8/31 15:23:32 The QUILL (pid 15813) was killed because it was no longer 
responding
8/31 15:23:32 Sending obituary for "/opt/condor/sbin/condor_quill"
8/31 15:23:32 restarting /opt/condor/sbin/condor_quill in 10 seconds
8/31 15:23:42 Started DaemonCore process "/opt/condor/sbin/condor_quill", pid 
and pgroup = 15138
8/31 17:15:44 ERROR: Child pid 15138 appears hung!

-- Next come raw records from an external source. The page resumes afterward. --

theorem frame_setRegN (p : PageRef) {o : Nat} (n : Nat) (h : eventReg p.ty o = true) (ho : o < 0x10000 := by decide) : EventFrame s (s.setRegN p o n) := .setReg s p _ h ho
theorem frame_setRegF (p : PageRef) {o : Nat} (hi lo n : Nat) (h : eventReg p.ty o = true) (ho : o < 0x10000 := by decide) : EventFrame s (s.setRegF p o hi lo n) :=
  .setReg s p _ h ho
theorem frame_bumpF (p : PageRef) {o : Nat} (hi lo n : Nat) (h : eventReg p.ty o = true) (ho : o < 0x10000 := by decide) : EventFrame s (s.bumpF p o hi lo n) :=
  .setReg s p _ h ho
theorem frame_setReg64 (p : PageRef) {o : Nat} (n : Nat) (h : eventReg p.ty o = true) (h' : eventReg p.ty (o + 4) = true)
    (ho : o < 0x10000 := by decide) (ho' : o + 4 < 0x10000 := by decide) :
    EventFrame s (s.setReg64 p o n) := (frame_setRegN s p _ h ho).trans (frame_setRegN _ p _ h' ho')
theorem frame_modPage (p : PageRef) (f : Page → Page) : EventFrame s (s.modPage p f) := .of_regs (by rfl)
theorem frame_toState (p : PageRef) (x : PageState) : EventFrame s (s.toState p x) := .of_regs (by rfl)
theorem frame_syndrome (p : PageRef) (a b : Nat) : EventFrame s (s.syndrome p a b) := .of_regs (by rfl)
theorem frame_modHr (h : Nat) (f : Hr → Hr) : EventFrame s (s.modHr h f) := .of_regs (by rfl)
theorem frame_modTile (t : Nat) (f : Tile → Tile) : EventFrame s (s.modTile t f) := .of_regs (by rfl)
theorem frame_setTile (t : Nat) (v : Tile) : EventFrame s (s.setTile t v) := .of_regs (by rfl)
theorem frame_setChan (c : Nat) (v : DmaChan) : EventFrame s (s.setChan c v) := .of_regs (by rfl)
theorem frame_note (a b c d e : Nat) : EventFrame s (s.note a b c d e) := .of_regs (by rfl)
theorem frame_writeBytes (a : Nat) (bs : List Byte) (b : Bool) : EventFrame s (s.writeBytes a bs b) := .of_regs (by rfl)

theorem frame_sendMsix (e : Nat) : EventFrame s (s.sendMsix e) := by
  unfold State.sendMsix; dsimp only; split <;> exact .of_regs (by rfl)

theorem frame_raise (p : PageRef) (i : Nat) : EventFrame s (s.raise p i) := by
  unfold State.raise; dsimp only; split
  · exact EventFrame.trans (.of_regs (by rfl)) (frame_sendMsix _ _)
  · exact .of_regs (by rfl)

theorem frame_countRefusal (p : PageRef) : EventFrame s (s.countRefusal p) := (frame_modPage s p _).trans (frame_raise _ _ _)

theorem frame_postFinal (p : PageRef) (r : Nat) (y : Option (Nat × Nat)) (c : PendCmd) : EventFrame s (s.postFinal p r y c) := by
  have h : EventFrame s (s.postResult p r c.stateAt c.code c.seq) := .of_regs (by rfl)
  unfold State.postFinal; dsimp only
  have h2 : EventFrame s (match y with
      | some (a, b) => (s.postResult p r c.stateAt c.code c.seq).syndrome p a b
      | none => s.postResult p r c.stateAt c.code c.seq) := by
    split
    · exact h.trans (frame_syndrome _ _ _ _)
    · exact h
  split
  · exact h2.trans (frame_countRefusal _ _)
  · exact h2

theorem frame_finishPending (p : PageRef) (r : Nat) (y : Option (Nat × Nat)) : EventFrame s (s.finishPending p r y) := by
  unfold State.finishPending; split
  · exact .refl s
  · exact (frame_modPage s p _).trans (frame_postFinal _ _ _ _ _)

theorem frame_finishQuiesce (p : PageRef) (r : Nat) (y : Option (Nat × Nat)) : EventFrame s (s.finishQuiesce p r y) :=
  (frame_modPage s p _).trans (EventFrame.foldl _ (fun s c => frame_postFinal s p r y c) _ _)

theorem frame_finishAll (p : PageRef) (r : Nat) (y : Option (Nat × Nat)) : EventFrame s (s.finishAll p r y) :=
  (frame_finishPending s p r y).trans (frame_finishQuiesce _ p r y)

theorem frame_setCueCount (h cue n : Nat) : EventFrame s (s.setCueCount h cue n) := by
  unfold State.setCueCount; split <;> exact .of_regs (by rfl)

theorem frame_setPart (h i : Nat) (p : Part) : EventFrame s (s.setPart h i p) := by
  unfold State.setPart; dsimp only; split <;> exact frame_modHr _ _ _

theorem frame_setAct (h i : Nat) (a : Option Activation) : EventFrame s (s.setAct h i a) := by
  unfold State.setAct; split
  · exact frame_setPart _ _ _ _
  · exact .refl s

theorem frame_modAct (h i : Nat) (f : Activation → Activation) : EventFrame s (s.modAct h i f) := by
  unfold State.modAct; split
  · exact frame_setPart _ _ _ _
  · exact .refl s

theorem frame_violation (h a b c d e f : Nat) : EventFrame s (s.violation h a b c d e f) := by
  unfold State.violation
  exact ((((((frame_setRegN s _ _ (by rfl)).trans (frame_setRegN _ _ _ (by rfl))).trans (frame_setRegN _ _ _ (by rfl))).trans
    (frame_setRegN _ _ _ (by rfl))).trans (frame_bumpF _ _ _ _ _ (by rfl))).trans (frame_raise _ _ _)).trans (frame_modHr _ _ _)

Killing it hard.
8/31 17:15:49 The QUILL (pid 15138) was killed because it was no longer 
responding
8/31 17:15:50 Sending obituary for "/opt/condor/sbin/condor_quill"
8/31 17:15:50 restarting /opt/condor/sbin/condor_quill in 10 seconds
8/31 17:16:00 Started DaemonCore process "/opt/condor/sbin/condor_quill", pid 
and pgroup = 8487

QuillLog:
8/31 14:33:20 ++++++++ Sending Quill ad to collector ++++++++ 
8/31 14:33:20 ++++++++ Sent Quill ad to collector ++++++++    
8/31 14:33:30 ******** Start of Polling Job Queue Log ********
8/31 14:33:30 JOB QUEUE POLLING RESULT: ADDED                 
8/31 15:23:42 ******************************************************
8/31 15:23:42 ** condor_quill (CONDOR_QUILL) STARTING UP            
8/31 15:23:42 ** /opt/condor-7.2.4/sbin/condor_quill                
8/31 15:23:42 ** SubsystemInfo: name=QUILL type=DAEMON(10) class=DAEMON(1)

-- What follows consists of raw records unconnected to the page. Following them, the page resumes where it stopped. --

-- ==== Sys2Proof/Laws/Units.lean ====
section
/-!
SUPPORT. What each update of one unit leaves alone.
-/

namespace Sys2Proof.Machine

section setTag
variable (s : State) (t slot v : Nat)
@[simp] theorem State.setTag_chip : (s.setTag t slot v).chip = s.chip := rfl
@[simp] theorem State.setTag_mtn : (s.setTag t slot v).mtn = s.mtn := rfl
@[simp] theorem State.setTag_pending : (s.setTag t slot v).pending = s.pending := rfl
@[simp] theorem State.setTag_freeCtr : (s.setTag t slot v).freeCtr = s.freeCtr := rfl
@[simp] theorem State.setTag_pages : (s.setTag t slot v).pages = s.pages := rfl
@[simp] theorem State.setTag_regs : (s.setTag t slot v).regs = s.regs := rfl
@[simp] theorem State.setTag_mem : (s.setTag t slot v).mem = s.mem := rfl
@[simp] theorem State.setTag_tempo : (s.setTag t slot v).tempo = s.tempo := rfl
@[simp] theorem State.setTag_hrs : (s.setTag t slot v).hrs = s.hrs := rfl
@[simp] theorem State.setTag_cues : (s.setTag t slot v).cues = s.cues := rfl
@[simp] theorem State.setTag_excused : (s.setTag t slot v).excused = s.excused := rfl
@[simp] theorem State.setTag_dma : (s.setTag t slot v).dma = s.dma := rfl
@[simp] theorem State.setTag_tiles : (s.setTag t slot v).tiles = s.tiles := rfl
@[simp] theorem State.setTag_notes : (s.setTag t slot v).notes = s.notes := rfl
@[simp] theorem State.setTag_out : (s.setTag t slot v).out = s.out := rfl
@[simp] theorem State.setTag_msix : (s.setTag t slot v).msix = s.msix := rfl
@[simp] theorem State.setTag_lvl : (s.setTag t slot v).lvl = s.lvl := rfl
@[simp] theorem State.setTag_cams : (s.setTag t slot v).cams = s.cams := rfl
@[simp] theorem State.setTag_dpp : (s.setTag t slot v).dpp = s.dpp := rfl
@[simp] theorem State.setTag_banks : (s.setTag t slot v).banks = s.banks := rfl
@[simp] theorem State.setTag_codec : (s.setTag t slot v).codec = s.codec := rfl
@[simp] theorem State.setTag_kv : (s.setTag t slot v).kv = s.kv := rfl
@[simp] theorem State.setTag_ports : (s.setTag t slot v).ports = s.ports := rfl
@[simp] theorem State.setTag_calibs : (s.setTag t slot v).calibs = s.calibs := rfl
@[simp] theorem State.setTag_trackers : (s.setTag t slot v).trackers = s.trackers := rfl
@[simp] theorem State.setTag_jsls : (s.setTag t slot v).jsls = s.jsls := rfl
@[simp] theorem State.setTag_loops : (s.setTag t slot v).loops = s.loops := rfl
@[simp] theorem State.setTag_proc : (s.setTag t slot v).proc = s.proc := rfl
@[simp] theorem State.setTag_hm : (s.setTag t slot v).hm = s.hm := rfl
@[simp] theorem State.setTag_safein : (s.setTag t slot v).safein = s.safein := rfl
@[simp] theorem State.setTag_boot : (s.setTag t slot v).boot = s.boot := rfl
@[simp] theorem State.setTag_dyn : (s.setTag t slot v).dyn = s.dyn := rfl
@[simp] theorem State.setTag_macs : (s.setTag t slot v).macs = s.macs := rfl
@[simp] theorem State.setTag_comp : (s.setTag t slot v).comp = s.comp := rfl
end setTag

section setPoison
variable (s : State) (a : Nat) (b : Bool)
@[simp] theorem State.setPoison_chip : (s.setPoison a b).chip = s.chip := rfl
@[simp] theorem State.setPoison_mtn : (s.setPoison a b).mtn = s.mtn := rfl
@[simp] theorem State.setPoison_pending : (s.setPoison a b).pending = s.pending := rfl
@[simp] theorem State.setPoison_freeCtr : (s.setPoison a b).freeCtr = s.freeCtr := rfl
@[simp] theorem State.setPoison_pages : (s.setPoison a b).pages = s.pages := rfl
@[simp] theorem State.setPoison_regs : (s.setPoison a b).regs = s.regs := rfl
@[simp] theorem State.setPoison_mem : (s.setPoison a b).mem = s.mem := rfl
@[simp] theorem State.setPoison_tempo : (s.setPoison a b).tempo = s.tempo := rfl
@[simp] theorem State.setPoison_hrs : (s.setPoison a b).hrs = s.hrs := rfl
@[simp] theorem State.setPoison_cues : (s.setPoison a b).cues = s.cues := rfl
@[simp] theorem State.setPoison_excused : (s.setPoison a b).excused = s.excused := rfl
@[simp] theorem State.setPoison_dma : (s.setPoison a b).dma = s.dma := rfl
@[simp] theorem State.setPoison_tiles : (s.setPoison a b).tiles = s.tiles := rfl
@[simp] theorem State.setPoison_notes : (s.setPoison a b).notes = s.notes := rfl
@[simp] theorem State.setPoison_out : (s.setPoison a b).out = s.out := rfl
@[simp] theorem State.setPoison_msix : (s.setPoison a b).msix = s.msix := rfl
@[simp] theorem State.setPoison_lvl : (s.setPoison a b).lvl = s.lvl := rfl
@[simp] theorem State.setPoison_cams : (s.setPoison a b).cams = s.cams := rfl
@[simp] theorem State.setPoison_dpp : (s.setPoison a b).dpp = s.dpp := rfl
@[simp] theorem State.setPoison_banks : (s.setPoison a b).banks = s.banks := rfl
@[simp] theorem State.setPoison_codec : (s.setPoison a b).codec = s.codec := rfl
@[simp] theorem State.setPoison_kv : (s.setPoison a b).kv = s.kv := rfl
@[simp] theorem State.setPoison_ports : (s.setPoison a b).ports = s.ports := rfl
@[simp] theorem State.setPoison_calibs : (s.setPoison a b).calibs = s.calibs := rfl
@[simp] theorem State.setPoison_trackers : (s.setPoison a b).trackers = s.trackers := rfl
@[simp] theorem State.setPoison_jsls : (s.setPoison a b).jsls = s.jsls := rfl
@[simp] theorem State.setPoison_loops : (s.setPoison a b).loops = s.loops := rfl
@[simp] theorem State.setPoison_proc : (s.setPoison a b).proc = s.proc := rfl
@[simp] theorem State.setPoison_hm : (s.setPoison a b).hm = s.hm := rfl
@[simp] theorem State.setPoison_safein : (s.setPoison a b).safein = s.safein := rfl
@[simp] theorem State.setPoison_boot : (s.setPoison a b).boot = s.boot := rfl
@[simp] theorem State.setPoison_dyn : (s.setPoison a b).dyn = s.dyn := rfl
@[simp] theorem State.setPoison_macs : (s.setPoison a b).macs = s.macs := rfl
@[simp] theorem State.setPoison_comp : (s.setPoison a b).comp = s.comp := rfl
end setPoison

section forgetRange
variable (s : State) (a n key : Nat)
@[simp] theorem State.forgetRange_chip : (s.forgetRange a n key).chip = s.chip := rfl
@[simp] theorem State.forgetRange_mtn : (s.forgetRange a n key).mtn = s.mtn := rfl
@[simp] theorem State.forgetRange_pending : (s.forgetRange a n key).pending = s.pending := rfl
@[simp] theorem State.forgetRange_freeCtr : (s.forgetRange a n key).freeCtr = s.freeCtr := rfl
@[simp] theorem State.forgetRange_pages : (s.forgetRange a n key).pages = s.pages := rfl
@[simp] theorem State.forgetRange_regs : (s.forgetRange a n key).regs = s.regs := rfl
@[simp] theorem State.forgetRange_tempo : (s.forgetRange a n key).tempo = s.tempo := rfl
@[simp] theorem State.forgetRange_hrs : (s.forgetRange a n key).hrs = s.hrs := rfl
@[simp] theorem State.forgetRange_cues : (s.forgetRange a n key).cues = s.cues := rfl
@[simp] theorem State.forgetRange_excused : (s.forgetRange a n key).excused = s.excused := rfl
@[simp] theorem State.forgetRange_dma : (s.forgetRange a n key).dma = s.dma := rfl
@[simp] theorem State.forgetRange_tiles : (s.forgetRange a n key).tiles = s.tiles := rfl
@[simp] theorem State.forgetRange_notes : (s.forgetRange a n key).notes = s.notes := rfl
@[simp] theorem State.forgetRange_out : (s.forgetRange a n key).out = s.out := rfl
@[simp] theorem State.forgetRange_msix : (s.forgetRange a n key).msix = s.msix := rfl
@[simp] theorem State.forgetRange_lvl : (s.forgetRange a n key).lvl = s.lvl := rfl
@[simp] theorem State.forgetRange_cams : (s.forgetRange a n key).cams = s.cams := rfl
@[simp] theorem State.forgetRange_dpp : (s.forgetRange a n key).dpp = s.dpp := rfl
@[simp] theorem State.forgetRange_banks : (s.forgetRange a n key).banks = s.banks := rfl
@[simp] theorem State.forgetRange_codec : (s.forgetRange a n key).codec = s.codec := rfl
@[simp] theorem State.forgetRange_kv : (s.forgetRange a n key).kv = s.kv := rfl
@[simp] theorem State.forgetRange_ports : (s.forgetRange a n key).ports = s.ports := rfl
@[simp] theorem State.forgetRange_calibs : (s.forgetRange a n key).calibs = s.calibs := rfl
@[simp] theorem State.forgetRange_trackers : (s.forgetRange a n key).trackers = s.trackers := rfl
@[simp] theorem State.forgetRange_jsls : (s.forgetRange a n key).jsls = s.jsls := rfl
@[simp] theorem State.forgetRange_loops : (s.forgetRange a n key).loops = s.loops := rfl
@[simp] theorem State.forgetRange_proc : (s.forgetRange a n key).proc = s.proc := rfl
@[simp] theorem State.forgetRange_hm : (s.forgetRange a n key).hm = s.hm := rfl
@[simp] theorem State.forgetRange_safein : (s.forgetRange a n key).safein = s.safein := rfl
@[simp] theorem State.forgetRange_boot : (s.forgetRange a n key).boot = s.boot := rfl
@[simp] theorem State.forgetRange_dyn : (s.forgetRange a n key).dyn = s.dyn := rfl
@[simp] theorem State.forgetRange_macs : (s.forgetRange a n key).macs = s.macs := rfl
@[simp] theorem State.forgetRange_comp : (s.forgetRange a n key).comp = s.comp := rfl
end forgetRange

section clearSram
variable (s : State) (a n : Nat)
@[simp] theorem State.clearSram_chip : (s.clearSram a n).chip = s.chip := rfl
@[simp] theorem State.clearSram_mtn : (s.clearSram a n).mtn = s.mtn := rfl
@[simp] theorem State.clearSram_pending : (s.clearSram a n).pending = s.pending := rfl
@[simp] theorem State.clearSram_freeCtr : (s.clearSram a n).freeCtr = s.freeCtr := rfl
@[simp] theorem State.clearSram_pages : (s.clearSram a n).pages = s.pages := rfl
@[simp] theorem State.clearSram_regs : (s.clearSram a n).regs = s.regs := rfl
@[simp] theorem State.clearSram_tempo : (s.clearSram a n).tempo = s.tempo := rfl
@[simp] theorem State.clearSram_hrs : (s.clearSram a n).hrs = s.hrs := rfl
@[simp] theorem State.clearSram_cues : (s.clearSram a n).cues = s.cues := rfl
@[simp] theorem State.clearSram_excused : (s.clearSram a n).excused = s.excused := rfl
@[simp] theorem State.clearSram_dma : (s.clearSram a n).dma = s.dma := rfl
@[simp] theorem State.clearSram_tiles : (s.clearSram a n).tiles = s.tiles := rfl
@[simp] theorem State.clearSram_notes : (s.clearSram a n).notes = s.notes := rfl
@[simp] theorem State.clearSram_out : (s.clearSram a n).out = s.out := rfl
@[simp] theorem State.clearSram_msix : (s.clearSram a n).msix = s.msix := rfl
@[simp] theorem State.clearSram_lvl : (s.clearSram a n).lvl = s.lvl := rfl
@[simp] theorem State.clearSram_cams : (s.clearSram a n).cams = s.cams := rfl
@[simp] theorem State.clearSram_dpp : (s.clearSram a n).dpp = s.dpp := rfl
@[simp] theorem State.clearSram_banks : (s.clearSram a n).banks = s.banks := rfl
@[simp] theorem State.clearSram_codec : (s.clearSram a n).codec = s.codec := rfl
@[simp] theorem State.clearSram_kv : (s.clearSram a n).kv = s.kv := rfl
@[simp] theorem State.clearSram_ports : (s.clearSram a n).ports = s.ports := rfl
@[simp] theorem State.clearSram_calibs : (s.clearSram a n).calibs = s.calibs := rfl
@[simp] theorem State.clearSram_trackers : (s.clearSram a n).trackers = s.trackers := rfl
@[simp] theorem State.clearSram_jsls : (s.clearSram a n).jsls = s.jsls := rfl
@[simp] theorem State.clearSram_loops : (s.clearSram a n).loops = s.loops := rfl
@[simp] theorem State.clearSram_proc : (s.clearSram a n).proc = s.proc := rfl
@[simp] theorem State.clearSram_hm : (s.clearSram a n).hm = s.hm := rfl
@[simp] theorem State.clearSram_safein : (s.clearSram a n).safein = s.safein := rfl
@[simp] theorem State.clearSram_boot : (s.clearSram a n).boot = s.boot := rfl
@[simp] theorem State.clearSram_dyn : (s.clearSram a n).dyn = s.dyn := rfl
@[simp] theorem State.clearSram_macs : (s.clearSram a n).macs = s.macs := rfl
@[simp] theorem State.clearSram_comp : (s.clearSram a n).comp = s.comp := rfl
end clearSram

section noteAt
variable (s : State) (t cls src unit axes info : Nat)
@[simp] theorem State.noteAt_chip : (s.noteAt t cls src unit axes info).chip = s.chip := rfl
@[simp] theorem State.noteAt_mtn : (s.noteAt t cls src unit axes info).mtn = s.mtn := rfl
@[simp] theorem State.noteAt_pending : (s.noteAt t cls src unit axes info).pending = s.pending := rfl
@[simp] theorem State.noteAt_freeCtr : (s.noteAt t cls src unit axes info).freeCtr = s.freeCtr := rfl
@[simp] theorem State.noteAt_pages : (s.noteAt t cls src unit axes info).pages = s.pages := rfl
@[simp] theorem State.noteAt_regs : (s.noteAt t cls src unit axes info).regs = s.regs := rfl
@[simp] theorem State.noteAt_mem : (s.noteAt t cls src unit axes info).mem = s.mem := rfl
@[simp] theorem State.noteAt_sram : (s.noteAt t cls src unit axes info).sram = s.sram := rfl
@[simp] theorem State.noteAt_tempo : (s.noteAt t cls src unit axes info).tempo = s.tempo := rfl
@[simp] theorem State.noteAt_hrs : (s.noteAt t cls src unit axes info).hrs = s.hrs := rfl
@[simp] theorem State.noteAt_cues : (s.noteAt t cls src unit axes info).cues = s.cues := rfl
@[simp] theorem State.noteAt_excused : (s.noteAt t cls src unit axes info).excused = s.excused := rfl
@[simp] theorem State.noteAt_dma : (s.noteAt t cls src unit axes info).dma = s.dma := rfl
@[simp] theorem State.noteAt_tiles : (s.noteAt t cls src unit axes info).tiles = s.tiles := rfl
@[simp] theorem State.noteAt_out : (s.noteAt t cls src unit axes info).out = s.out := rfl
@[simp] theorem State.noteAt_msix : (s.noteAt t cls src unit axes info).msix = s.msix := rfl
@[simp] theorem State.noteAt_lvl : (s.noteAt t cls src unit axes info).lvl = s.lvl := rfl
@[simp] theorem State.noteAt_cams : (s.noteAt t cls src unit axes info).cams = s.cams := rfl
@[simp] theorem State.noteAt_dpp : (s.noteAt t cls src unit axes info).dpp = s.dpp := rfl
@[simp] theorem State.noteAt_banks : (s.noteAt t cls src unit axes info).banks = s.banks := rfl
@[simp] theorem State.noteAt_codec : (s.noteAt t cls src unit axes info).codec = s.codec := rfl
@[simp] theorem State.noteAt_kv : (s.noteAt t cls src unit axes info).kv = s.kv := rfl
@[simp] theorem State.noteAt_ports : (s.noteAt t cls src unit axes info).ports = s.ports := rfl
@[simp] theorem State.noteAt_calibs : (s.noteAt t cls src unit axes info).calibs = s.calibs := rfl
@[simp] theorem State.noteAt_trackers : (s.noteAt t cls src unit axes info).trackers = s.trackers := rfl
@[simp] theorem State.noteAt_jsls : (s.noteAt t cls src unit axes info).jsls = s.jsls := rfl
@[simp] theorem State.noteAt_loops : (s.noteAt t cls src unit axes info).loops = s.loops := rfl
@[simp] theorem State.noteAt_proc : (s.noteAt t cls src unit axes info).proc = s.proc := rfl
@[simp] theorem State.noteAt_hm : (s.noteAt t cls src unit axes info).hm = s.hm := rfl
@[simp] theorem State.noteAt_safein : (s.noteAt t cls src unit axes info).safein = s.safein := rfl
@[simp] theorem State.noteAt_boot : (s.noteAt t cls src unit axes info).boot = s.boot := rfl
@[simp] theorem State.noteAt_dyn : (s.noteAt t cls src unit axes info).dyn = s.dyn := rfl
@[simp] theorem State.noteAt_macs : (s.noteAt t cls src unit axes info).macs = s.macs := rfl
@[simp] theorem State.noteAt_comp : (s.noteAt t cls src unit axes info).comp = s.comp := rfl
end noteAt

8/31 15:23:42 ** Configuration: subsystem:QUILL local:<NONE> class:DAEMON 
8/31 15:23:42 ** $CondorVersion: 7.2.4 Jun 15 2009 BuildID: 159529 $      
8/31 15:23:42 ** $CondorPlatform: X86_64-LINUX_DEBIAN50 $                 
8/31 15:23:42 ** PID = 15138                                              
8/31 15:23:42 ** Log last touched 8/31 14:33:30                           
8/31 15:23:42 ******************************************************      
8/31 15:23:42 Using config source: /opt/condor-7.2.4/etc/condor_config    
8/31 15:23:42 Using local config sources:                                 
8/31 15:23:42    /etc/default/condor|                                     
8/31 15:23:42 DaemonCore: Command Socket at <10.20.30.2:38508>            
8/31 15:23:42 main_init() called                                          
8/31 15:23:42 configuring tt options from config file                     
8/31 15:23:42 Using Polling Period = 10
8/31 15:23:42 Using logs 8/31 15:23:42 /var/log/condor/schedd_sql.log 8/31 
15:23:42 /var/log/condor/sql.log 8/31 15:23:42
8/31 15:23:42 Using Job Queue File /local/condor.atlas2/spool/job_queue.log
8/31 15:23:42 Using Database Type = Postgres
8/31 15:23:42 Using Database IpAddress = 10.20.30.4:5432
8/31 15:23:42 Using Database Name = quill
8/31 15:23:42 Using Database User = quillwriter
8/31 15:23:42 ******** Start of Polling Job Queue Log ********
8/31 15:23:42 JOB QUEUE POLLING RESULT: COMPRESSED
8/31 16:15:39 ********* End of Polling Job Queue Log *********
8/31 16:15:42 ******** Start of Polling Event Log ********
8/31 16:15:44 ********* End of Polling Event Log *********
8/31 16:15:44 ******** Start of Polling XML Log ********
8/31 16:15:44 ********* End of Polling XML Log *********
8/31 16:15:44 ++++++++ Sending Quill ad to collector ++++++++
8/31 16:15:44 ++++++++ Sent Quill ad to collector ++++++++
8/31 16:15:54 ******** Start of Polling Job Queue Log ********
8/31 16:16:00 JOB QUEUE POLLING RESULT: ADDED
8/31 17:16:00 ******************************************************
8/31 17:16:00 ** condor_quill (CONDOR_QUILL) STARTING UP
8/31 17:16:00 ** /opt/condor-7.2.4/sbin/condor_quill
8/31 17:16:00 ** SubsystemInfo: name=QUILL type=DAEMON(10) class=DAEMON(1)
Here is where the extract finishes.